Concurrently, Bemis will feature the Bavarian artist Claudia Wieser. Her hand-painted sculpture, gold-leafed drawings and multimedia installations reflect her engagement with timeless, classical forms and their abstract geometric equivalents. Audiences should expect the artist’s distinctive reflections of antiquity through the aesthetic lens of the Bauhaus.
Gallery 1516 will be featuring work looking backward and forward this season as well. Abstract Expressionism is the stylistic overlay of their next exhibition, co-organized by Beverly Todd, which includes work by a regional cohort of ten artists who are known for pursuing gestural abstraction in painting. That show runs from February 28-May 24. In conjunction with Amplify Arts, they will be hosting an emerging artist exhibition opening June 5, the details of which were not available at press time. This will inject an edge to their programming, which has previously leaned more toward giving established artists their due.
Speaking of Amplify, they are also connecting with Petshop to present their first annual Work in Progressexhibition. In 2019, Travis Apel, Liz Boutin, Anne Dovali, Holly Kranker and Tyler Swain were selected to participate in Amplify’s new educational program aimed at providing professional education to artists outside of traditional MFA programs. This exhibition, February 7-March 27, will show the results of their year as a cohort.
Continuing the trend of thematic groupings, Modern Arts Midtown opens its season January 3 with a group show featuring GraceAnn Warn, Michael James and recent gallery addition, photographer Jason Papenfuss, as well as some new abstractions by Omaha artists (through February 28). The Michael Phipps Gallery at OPL will highlight the idiosyncratic narrative expressions of Shawnequa Linder, Derek Courtney and Joe Pankowski (March 6-April 26).
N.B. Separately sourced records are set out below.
/-- The codes of a channel are those of the values the scan reads, cell by cell in raster order. -/
theorem ditherCodes_canvasRaster (s : State) (c : Channel) :
    ditherCodes s.canvasRaster c =
      (List.range s.canvasCells).map fun k => codeRule c (clampedRule (scanRead s c (k % s.width) (k / s.width))) := by
  simp only [scanRead, Nat.div_add_mod', List.range_eq_range']
  rw [← ditherScan_planeAfter, ditherCodes, List.range_eq_range']
  rfl

/-! ### The shares received so far -/

/-- What a cell of `WORK[c]` holds when the first `k` cells have been visited: the shares of those of its neighbours that
stand before cell `k`. -/
def receivedBefore (s : State) (n : Channel → Nat → Nat → Int) (c : Channel) (x y k : Nat) : Int :=
  received s n c x y (decide (y * s.width + (x - 1) < k)) (decide ((y - 1) * s.width + (x - 1) < k))
    (decide ((y - 1) * s.width + x < k)) (decide ((y - 1) * s.width + (x + 1) < k))

theorem receivedBefore_zero (s : State) (n : Channel → Nat → Nat → Int) (c : Channel) (x y : Nat) :
    receivedBefore s n c x y 0 = 256 * s.canvasChan x y c := by
  simp [receivedBefore, received]

/-- In raster order all four neighbours that send shares to a cell stand before it. -/
theorem receivedBefore_self (s : State) (n : Channel → Nat → Nat → Int) (c : Channel) {x y : Nat} (hx : x < s.width) :
    receivedBefore s n c x y (y * s.width + x) = received s n c x y true true true true := by
  have hrow : 0 < y → y * s.width = (y - 1) * s.width + s.width := fun h => by
    rw [← Nat.succ_mul, Nat.succ_eq_add_one, Nat.sub_add_cancel h]
  have hwest : y * s.width + (x - 1) < y * s.width + x ∧ 0 < x ↔ 0 < x := by omega
  have hnorthWest : (y - 1) * s.width + (x - 1) < y * s.width + x ∧ 0 < x ∧ 0 < y ↔ 0 < x ∧ 0 < y := by omega
  have hnorth : (y - 1) * s.width + x < y * s.width + x ∧ 0 < y ↔ 0 < y := by omega
  have hnorthEast : (y - 1) * s.width + (x + 1) < y * s.width + x ∧ x + 1 < s.width ∧ 0 < y ↔
      x + 1 < s.width ∧ 0 < y := by omega
  simp only [receivedBefore, received, decide_eq_true_eq, hwest, hnorthWest, hnorth, hnorthEast, true_and]

/-- One neighbour's share, when cell `(x', y')` is visited next: it is new exactly if that is the neighbour. -/
theorem share_visited {w u v x' y' : Nat} {guard : Prop} [Decidable guard] (hguard : guard → u < w) (hx' : x' < w)
    (share : Nat → Nat → Int) :
    (if v * w + u < y' * w + x' + 1 ∧ guard then share u v else 0) =
      (if v * w + u < y' * w + x' ∧ guard then share u v else 0) +
        if guard ∧ u = x' ∧ v = y' then share x' y' else 0 := by
  by_cases hg : guard
  · have hsame := index_inj (y := y') (y' := v) hx' (hguard hg)
    by_cases h : u = x' ∧ v = y'
    · obtain ⟨rfl, rfl⟩ := h
      simp [hg]
    · have hiff : v * w + u < y' * w + x' + 1 ↔ v * w + u < y' * w + x' := by omega
      simp [h, hiff]
  · simp [hg]

/-- Visiting `(x', y')` adds its share to each of the cells it is a neighbour of. -/
theorem receivedBefore_succ (s : State) (n : Channel → Nat → Nat → Int) (c : Channel) {x x' : Nat} (y y' : Nat)
    (hx : x < s.width) (hx' : x' < s.width) :
    receivedBefore s n c x y (y' * s.width + x' + 1) =
      receivedBefore s n c x y (y' * s.width + x') +
        (if x = x' + 1 ∧ y = y' then shareRule c 7 (n c x' y') else 0) +
        (if x = x' + 1 ∧ y = y' + 1 then shareRule c 1 (n c x' y') else 0) +
        (if x = x' ∧ y = y' + 1 then shareRule c 5 (n c x' y') else 0) +
        (if x + 1 = x' ∧ y = y' + 1 then shareRule c 3 (n c x' y') else 0) := by
  have hwest : (0 < x ∧ x - 1 = x' ∧ y = y') ↔ x = x' + 1 ∧ y = y' := by omega
  have hnorthWest : ((0 < x ∧ 0 < y) ∧ x - 1 = x' ∧ y - 1 = y') ↔ x = x' + 1 ∧ y = y' + 1 := by omega
  have hnorth : (0 < y ∧ x = x' ∧ y - 1 = y') ↔ x = x' ∧ y = y' + 1 := by omega
  have hnorthEast : ((x + 1 < s.width ∧ 0 < y) ∧ x + 1 = x' ∧ y - 1 = y') ↔ x + 1 = x' ∧ y = y' + 1 := by omega
  simp only [receivedBefore, received, decide_eq_true_eq]
  rw [share_visited (guard := 0 < x) (by omega) hx' fun u v => shareRule c 7 (n c u v),
    share_visited (guard := 0 < x ∧ 0 < y) (by omega) hx' fun u v => shareRule c 1 (n c u v),
    share_visited (guard := 0 < y) (fun _ => hx) hx' fun u v => shareRule c 5 (n c u v),
    share_visited (guard := x + 1 < s.width ∧ 0 < y) (·.1) hx' fun u v => shareRule c 3 (n c u v)]
  simp only [hwest, hnorthWest, hnorth, hnorthEast]
  ring

/-! ### The invariant of the scan -/

theorem workPlane_size (s : State) (c : Channel) : (workPlane s.canvasRaster c).size = s.width * s.height := by
  simp [workPlane, State.canvasRaster, State.canvasCells]

theorem workPlane_getD (s : State) (c : Channel) {x y : Nat} (hx : x < s.width) (hy : y < s.height) :
    (workPlane s.canvasRaster c).getD (y * s.width + x) 0 = 256 * s.canvasChan x y c := by
  have hlt := index_lt hx hy
  simp [workPlane, State.canvasRaster, State.canvasCells, State.canvasChan, State.canvasPixel, hlt]

/-- After any number of positions every cell holds what its visited neighbours have sent it, by induction on that
number. -/
theorem planeAfter_getD (s : State) (c : Channel) {x y : Nat} (hx : x < s.width) (hy : y < s.height) (k : Nat) :
    (planeAfter c s.width s.height (workPlane s.canvasRaster c) k).getD (y * s.width + x) 0 =
      receivedBefore s (scanRead s) c x y k := by
  induction k with
  | zero => rw [planeAfter, workPlane_getD s c hx hy, receivedBefore_zero]
  | succ k ih =>
    have hmod : k % s.width < s.width := Nat.mod_lt k (by omega)
    have hread : (planeAfter c s.width s.height (workPlane s.canvasRaster c) k).getD k 0 =
        scanRead s c (k % s.width) (k / s.width) := by rw [scanRead, Nat.div_add_mod']
    have hstep := receivedBefore_succ s (scanRead s) c y (k / s.width) hx hmod
    rw [Nat.div_add_mod'] at hstep
    rw [planeAfter, ditherCell_eq, diffuse_getD hx hy _ _ _ (by rw [planeAfter_size, workPlane_size]), ih, hread, hstep]
    rfl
Petshop follows with the Pro:Creation show curated by Abby Phoenix, Melynda Walsh and Alexia Madera, which explores the perspectives of artist-parents (April 3-May 29).
Perhaps the tastiest cluster of Omaha’s finest will be at the Roberta and Bob Rogers Gallery, which will be hosting the OEAA Visual Arts showcase from February 7-22. The annual exhibition provides a nice reminder of the best of the Omaha arts scene from 2019. That will be followed by an exhibition featuring the work of the late Wanda Ewing (March 13-April 4), a revival of the print fair (April 16-19), and a Luke Severson solo (May 8-30).
There are several other worthwhile solo shows to savor as well. The Art Gallery at UNO is highlighting Watie White’s ongoing 100 People Project from January 17-February 22. The Fred Simon Gallery will feature Tim Guthrie from February 14-April 9. Known for his immersive, collaborative and content-driven installations, Guthrie will instead return to his work in traditional media of drawing and painting.
John Dennison’s expressionistic ceramic art will fill the expansive Sunderland Gallery at the Cathedral Arts Project from March 8-April 12. And Metro’s Elkhorn campus Gallery of Art and Design will showcase the watercolors of Melissa Wilkinson, a Tennessee-based artist whose surrealistic nature-based compositions are filled with a collaged assortment of digitally-sourced images (March 11-April 7).
As the season expands, so too will the tantalizing visual treats offered by the area’s venues large and small. Sample them, and it’s the one 2020 resolution that will keep giving back all year round.